« More from the AY District Service Cabinet: fewer on-site workers than in May; MWBE figures but not local ones; parking problems moving toward resolution? | Main | Barclays Center marches on »
July 16, 2011
Court Says ESDC Has to Take Another Look: More headlines
New York Post, Judge: Not so fast, Atlantic Yards
By Rich Calder
Construction of the Nets' new Brooklyn arena may be on pace to be completed next year, but a state judge's ruling yesterday puts much of the rest of the embattled $4 billion Atlantic Yards project in further jeopardy.
Supreme Court Justice Marcy Friedman ruled the Empire State Development Corp. illegally approved changes to the Prospect Heights project in 2009 by relying on an out-of-date, pie-in-the-sky 10-year timeline for the plan, which also includes 16 residential and office towers.
Instead, the effects of a project that could take 25 years to build should have been considered, she said.
Friedman isn't requiring developer Bruce Ratner to halt construction on the arena, which will house the NBA team, or the rest of his project's long-delayed first phase. But she did order the corporation to conduct a new environmental review for the project's larger second phase, which includes 11 of the residential towers -- a move that could set it back many more years.

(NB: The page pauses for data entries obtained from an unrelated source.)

/-- A hard decode that fails is counted, and the page is put up for a refresh (R629, R633). -/
theorem execNandReadDone_hardFailed (hh : r.hardFailed = false) : execNandReadDone g 0 false s =
    .next (let u := (s.setRead g fun r => { r with hardFailed := true }).count 5 r.die 8 1
      { u with deep := { u.deep with refresh := setAdd g u.deep.refresh } }) := by
  unfold execNandReadDone
  rw [hr]
  simp [hd, ho, hh]

theorem execNandReadDone_softFailed (hh : r.hardFailed = true) (hs : r.softFailed = false) : execNandReadDone g 1 false s =
    .next (((s.setRead g fun r => { r with softFailed := true }).lateWaiters g).count 5 r.die 9 1) := by
  unfold execNandReadDone
  rw [hr]
  simp [hd, ho, hh, hs]

end

/-! ### Dies (R622, R624, R628, R634, R637) -/

section
variable {s : State} {die : Nat}

theorem execNandSuspend_reads (hb : s.dieBusy die = true) (hs : (s.die die).suspended = false) (hr : s.dieReads die ≠ [])
    (ht : (s.die die).resumedAt = 0 ∨ (s.die die).resumedAt + 32000 ≤ s.now) :
    execNandSuspend die s = .next (s.setDie die fun d => { d with suspended := true }) := by
  unfold execNandSuspend
  dsimp only
  rw [if_pos (by simp [hb, hs, hr, ht])]

theorem execNandSuspend_idle (hb : s.dieBusy die = false) : execNandSuspend die s = .next s := by
  unfold execNandSuspend
  dsimp only
  rw [if_neg (by simp [hb])]

theorem execNandResume_drained (hs : (s.die die).suspended = true) (hr : s.dieReads die = []) : execNandResume die s =
    .next (s.setDie die fun d => { d with suspended := false, resumedAt := s.now }) := by
  unfold execNandResume
  rw [if_pos (by simp [hs, hr])]

theorem execNandResume_reads (hr : s.dieReads die ≠ []) : execNandResume die s = .next s := by
  unfold execNandResume
  rw [if_neg (by simp [hr])]

theorem execNandUnitFail_die (hd : die < 0x8000) : execNandUnitFail die s =
    .next (if s.dieThere die then (s.failNand die).singleFault 0x2 else s) := by
  unfold execNandUnitFail
  rw [if_neg (Nat.not_le.2 hd)]

theorem execNandUnitFail_channel {unit : Nat} (hu : 0x8000 ≤ unit) (h : s.deep.groups.contains ((unit - 0x8000) / 16) = true) :
    execNandUnitFail unit s = .next ((s.failNand unit).singleFault 0x2) := by
  unfold execNandUnitFail
  rw [if_pos hu, if_pos h]

/-- An erase of a block that nothing uses ends: its count rises, or the block is retired. -/
theorem execNandEraseDone_unused {block : Nat} (hd : s.dieThere die = true) (hb : s.blockUnused die block = true)
    (hs : (s.die die).suspended = false) (hr : (s.die die).retired.contains block = false) (ok : Bool) :
    execNandEraseDone die block ok s =
    .next (let u := s.setDie die fun d => { d with erasing := if d.erasing == some block then none else d.erasing }
      if !ok then u.retireBlock die block
      else u.setDie die fun d =>
        { d with erases := upsert (fun x => x.1) (block, ((d.erases.find? fun x => x.1 = block).map (·.2)).getD 0 + 1) d.erases }) := by
  unfold execNandEraseDone
  rw [if_neg (by simp only [hd, hb, hs, hr, Bool.not_true, Bool.false_eq_true, or_self, not_false_eq_true])]

theorem execWearRecordWrite_first (hd : s.dieThere die = true) (hw : (s.die die).wearAt = none) :
    execWearRecordWrite die s = .next ((s.saveWear die).programmed 1) := by
  unfold execWearRecordWrite
  rw [hw, hd]
  rfl

theorem execWearRecordWrite_recent {t : Nat} (hw : (s.die die).wearAt = some t) (ht : s.now < t + 4800000000000)
    (hp : s.power.state ≠ .draining) : execWearRecordWrite die s = .next s := by
  unfold execWearRecordWrite
  rw [hw]
  dsimp only
  rw [if_neg (by simp [ht, hp])]

end

/-! ### Programs (R621, R637) -/

section
variable {s : State} {g seq sub block : Nat}

theorem execNandProgramDone_unqueued (h : ∀ w ∈ s.deep.queue, ¬ (w.granule = g ∧ w.seq = seq)) (ok : Bool) :
    execNandProgramDone g seq ok sub block s = .next s := by
  unfold execNandProgramDone
  rw [List.find?_eq_none.2 (by simpa using h)]

/-- The write queue without an entry. -/
def State.queueLess (s : State) (g seq : Nat) : List WriteBack := s.deep.queue.filter fun x => !(x.granule == g && x.seq == seq)

variable {w : WriteBack} (hw : (s.deep.queue.find? fun w => w.granule = g ∧ w.seq = seq) = some w) (hs : (s.die w.die).suspended = false)
include hw hs

theorem execNandProgramDone_written : execNandProgramDone g seq true sub block s =
    .next ((State.programmed { s with deep := { s.deep with queue := s.queueLess g seq } } 1).moveMap w) := by
  unfold execNandProgramDone
  rw [hw]
  dsimp only
  rw [if_neg (ne_true_of_eq_false hs)]
  rfl

/-- A program that fails retires its block, and the granule waits to be programmed elsewhere. -/
theorem execNandProgramDone_failed {t : State} {die stripe : Nat} (hp : s.place sub = some (t, die, stripe)) :
    execNandProgramDone g seq false sub block s = .next (State.retireBlock { t with deep := { t.deep with
      queue := s.queueLess g seq ++ [{ w with die := die, block := block, stripe := stripe }] } } w.die w.block) := by
  unfold execNandProgramDone
  rw [hw]
  dsimp only
  rw [if_neg (ne_true_of_eq_false hs), if_neg (by simp), hp]
  rfl

end

/-! ### Background tasks (R627, R633, R636) -/

section
variable {s : State} {g sub block : Nat}

theorem background_unmapped (h : ∀ e ∈ s.deep.map, e.granule ≠ g) :
    ∀ y ∈ [Instr.reclaim g sub block, .wearLevelling g sub block, .restriping g sub block], exec y s = .next s := by
  have hn : (s.deep.map.find? fun e => e.granule = g) = none := List.find?_eq_none.2 (by simpa using h)
  simp only [List.forall_mem_cons, List.not_mem_nil, false_implies, implies_true, and_true]
  change execReclaim g sub block s = _ ∧ execWearLevelling g sub block s = _ ∧ execRestriping g sub block s = _
  unfold execReclaim execWearLevelling execRestriping
  rw [hn]
  exact ⟨rfl, rfl, rfl⟩

variable {e : MapEntry} (he : (s.deep.map.find? fun e => e.granule = g) = some e)
include he

theorem execReclaim_fewest (h : ∀ x ∈ s.deep.map, s.validPages e.die e.block ≤ s.validPages x.die x.block) :
    execReclaim g sub block s = .next (s.movePage g sub block) := by
  unfold execReclaim
  rw [he]
  exact congrArg _ (if_neg (not_any_of_forall_not fun x hx => Nat.not_lt.2 (h x hx)))

theorem execWearLevelling_spread (h : s.deep.rated < 20 * (s.eraseMax e.die - (Config.unit (0x1000000 + e.die * 0x10000 + e.block) +
    (((s.die e.die).erases.find? fun x => x.1 = e.block).map (·.2)).getD 0))) :
    execWearLevelling g sub block s = .next (s.movePage g sub block) := by
  unfold execWearLevelling
  rw [he]
  exact congrArg _ (if_pos h)

theorem execRestriping_entry : execRestriping g sub block s = .next (if s.restripes e then s.movePage g sub block else s) := by
  unfold execRestriping
  rw [he]

theorem execRetentionRefresh_weak (still : Bool) : execRetentionRefresh g true still sub block s =
    .next (if still then (s.movePage g sub block).retireBlock e.die e.block else s.movePage g sub block) := by
  unfold execRetentionRefresh
  rw [he]
  exact congrArg _ (if_neg (by simp))

theorem execRetentionRefresh_sound (h : s.deep.refresh.contains g = false) : execRetentionRefresh g false false sub block s = .next s := by
  unfold execRetentionRefresh
  rw [he]
  exact congrArg _ (if_pos ⟨rfl, by rw [h]; rfl⟩)

end

/-! ### The commands together -/

/-- Settles O35: every clause is a case of its command, named by the lemma that states it. -/
theorem deepTier : Obligations.DeepTier := by
  intro g s
  refine ⟨fill_unmissed, fun m hm => ⟨execHarbourFill_unread hm, fun r hr => ?_, execHarbourFill_filled hm⟩, fun m => execWayAvailable_filled,
    fun sub block => ⟨fun w hw => ?_, execWriteBack_absent, execMirrorWriteBack_empty, fun k l hk => ?_⟩,
    fun sub block => ⟨execMigrationGranule_unasked, fun m hm => ?_⟩, execHarbourScrub_absent, execHarbourScrub_sound,
    execNandReadDone_unread, fun r hr hd ho => ?_, fun die => ?_,
    fun seq sub block => ⟨execNandProgramDone_unqueued, fun w hw hs => ?_⟩, fun sub block => ⟨background_unmapped, fun e he => ?_⟩⟩
  · have lost := execGranuleLost_read hm hr
    exact ⟨execHarbourFill_read hm hr, execHarbourFill_unready hm hr, fun hf ho ht => lost.trans (congrArg _ (if_neg (by simp [hf, ho, ht]))),
      fun ht => lost.trans (congrArg _ (if_pos (.inr (.inr ht))))⟩
  · exact ⟨fun hb t ht => (execWriteBack_victim hw hb).trans (by rw [ht]; rfl),
      fun hb ht => (execWriteBack_victim hw hb).trans (by rw [ht]; rfl), execWriteBack_clean hw⟩
  · exact ⟨execMirrorWriteBack_below hk, fun hb t => execMirrorWriteBack_oldest hk hb⟩
  · refine ⟨execMigrationGranule_overtaken hm, execMigrationGranule_absent hm, execMigrationGranule_pinned hm, fun w hw hc ht => ?_,
      fun w t hw hc ht hq => ?_, fun w hw => execMigrationGranule_reclassed hm hw⟩
    · exact (execMigrationGranule_cold hm hw ht).trans (congrArg _ (if_pos (List.isEmpty_iff.2 hc)))
    · refine (execMigrationGranule_cold hm hw ht).trans (congrArg _ ((if_neg (mt List.isEmpty_iff.1 hc)).trans ?_))
      rw [hq]
      rfl
  · exact ⟨fun hh => ⟨execNandReadDone_page hr hd ho hh, execNandReadDone_hardFailed hr hd ho hh⟩, execNandReadDone_softFailed hr hd ho⟩
  · exact ⟨execNandSuspend_reads, execNandSuspend_idle, execNandResume_drained, execNandResume_reads,
      fun hd ht => (execNandUnitFail_die hd).trans (congrArg _ (if_pos ht)),
      fun hd ht => (execNandUnitFail_die hd).trans (congrArg _ (if_neg (ne_true_of_eq_false ht))),
      fun c hc => execNandUnitFail_channel (Nat.le_add_right _ _) (by rwa [Nat.add_sub_cancel_left]),
      fun block hd hb hs hr => ⟨(execNandEraseDone_unused hd hb hs hr false).trans (congrArg _ (if_pos rfl)),
        (execNandEraseDone_unused hd hb hs hr true).trans (congrArg _ (if_neg Bool.false_ne_true))⟩,
      execWearRecordWrite_first, fun t => execWearRecordWrite_recent⟩
  · exact ⟨execNandProgramDone_written hw hs, fun t die stripe => execNandProgramDone_failed hw hs⟩
  · exact ⟨execReclaim_fewest he, execWearLevelling_spread he,
      fun h => (execRestriping_entry he).trans (congrArg _ (if_pos h)),
      fun h => (execRestriping_entry he).trans (congrArg _ (if_neg (ne_true_of_eq_false h))),
      (execRetentionRefresh_weak he false).trans (congrArg _ (if_neg Bool.false_ne_true)),
      (execRetentionRefresh_weak he true).trans (congrArg _ (if_pos rfl)), execRetentionRefresh_sound he⟩

end Sys2Proof.Machine
end

section
/-! SUPPORT. The invariant of the whole block, step by step (spec 02: R59; spec 19: R721, R724): canonical memory, well-formed waiting
commands and a whole store of the Tollhouse. -/

namespace Sys2Proof.Machine

/-- A step answers next, and from the state without the command that it takes up it leaves in force what every command does; an idle cycle
moves only the clock. -/
theorem step_keepsAll (s : State) : EndsIn KeepsAll { s with pending := s.pending.tail } (step s) := by
  unfold step
  split
  next hp => exact ⟨s.idle, rfl, hp.trans (by rw [hp]; rfl), id, Nat.le_refl _, id, id⟩
  next c rest hp => simpa [hp] using exec_keepsAll c { s with pending := rest }

theorem queueWf_iff {s : State} : s.queueWf = true ↔ ∀ i ∈ s.pending, Sys2Proof.wellFormed i = true := List.all_eq_true

/-- The commands that wait behind the first are well formed with it. -/
theorem queueWf_tail {s : State} (h : s.queueWf = true) : { s with pending := s.pending.tail }.queueWf = true :=
  queueWf_iff.2 fun i hi => queueWf_iff.1 h i (List.mem_of_mem_tail hi)

theorem KeepsAll.queueWf {s t : State} (k : KeepsAll s t) (h : s.queueWf = true) : t.queueWf = true := by
  unfold State.queueWf
  rw [k.pending]
  exact h

/-- Settles O45: the step takes one command off the queue, and no command adds one or breaks memory or the store (`step_keepsAll`). -/
theorem memoryStaysCanonical : Obligations.MemoryStaysCanonical := by
  intro s hmem hqueue htoll
  obtain ⟨t, hstep, k⟩ := step_keepsAll s
  exact ⟨t, hstep, k.mem hmem, k.queueWf (queueWf_tail hqueue), k.ok htoll⟩

end Sys2Proof.Machine
end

Curbed, Atlantic Yards Gets (Probably) Meaningless Slap on the Wrist
It's a little late, but a New York Supreme Court judge has ruled that the Empire State Development Corporation should have given the Atlantic Yards project a more thorough environmental review before approving it in 2009. Oops. So what does the rebuke mean for the future of Atlantic Yards? Not much! Or a lot, depending on who you ask. The Journal notes that the judge won't be ordering a construction halt on Atlantic Yards' first phase, which includes the Nets arena, to be finished next year, and four towers. But the judge did request a new environmental review for the project's second phase, and the Post predicts this could set that phase back significantly. Develop Don't Destroy Brooklyn has taken the opportunity to urge Governor Cuomo for a "complete reassessment" of the project. Doesn't hurt to try, right?
Courthouse News Service, Court Orders New Study of Atlantic Yards Project
By ADAM KLASFELD
The agency supervising New York's controversial Atlantic Yards project must reevaluate how extensive delays in the second phase of enormous development will affect the surrounding communities, a state court judge ruled.
The results of the supplemental study may unravel plans to build more than two-thirds of the project's high-rise buildings, critics of the project say.
...
Established in 2004, the nonprofit Develop Don't Destroy Brooklyn has been leading 26 community and neighborhood groups in a lawsuit against the developers and state agencies behind Atlantic Yards.
Citing the Final Environmental Impact Statement, the organization says that the project's skyscrapers will cover blot out the sun from nearby neighborhoods, flood communities with game-time traffic surges and drive out local residents in a process they describe as "instant gentrification."
Although the judge did not grant all of the demands sought by Develop Don't Destroy Brooklyn (DDDB), the organization said in a statement that it was "very pleased" with the ruling.
"DDDB has always argued that the claimed benefits were illusory and would never occur and the community would be burdened by a poorly conceived project," the organization's legal director Candace Carponter said in a statement. "It is now clear that the timeframes and benefits of the original project were never even remotely feasible."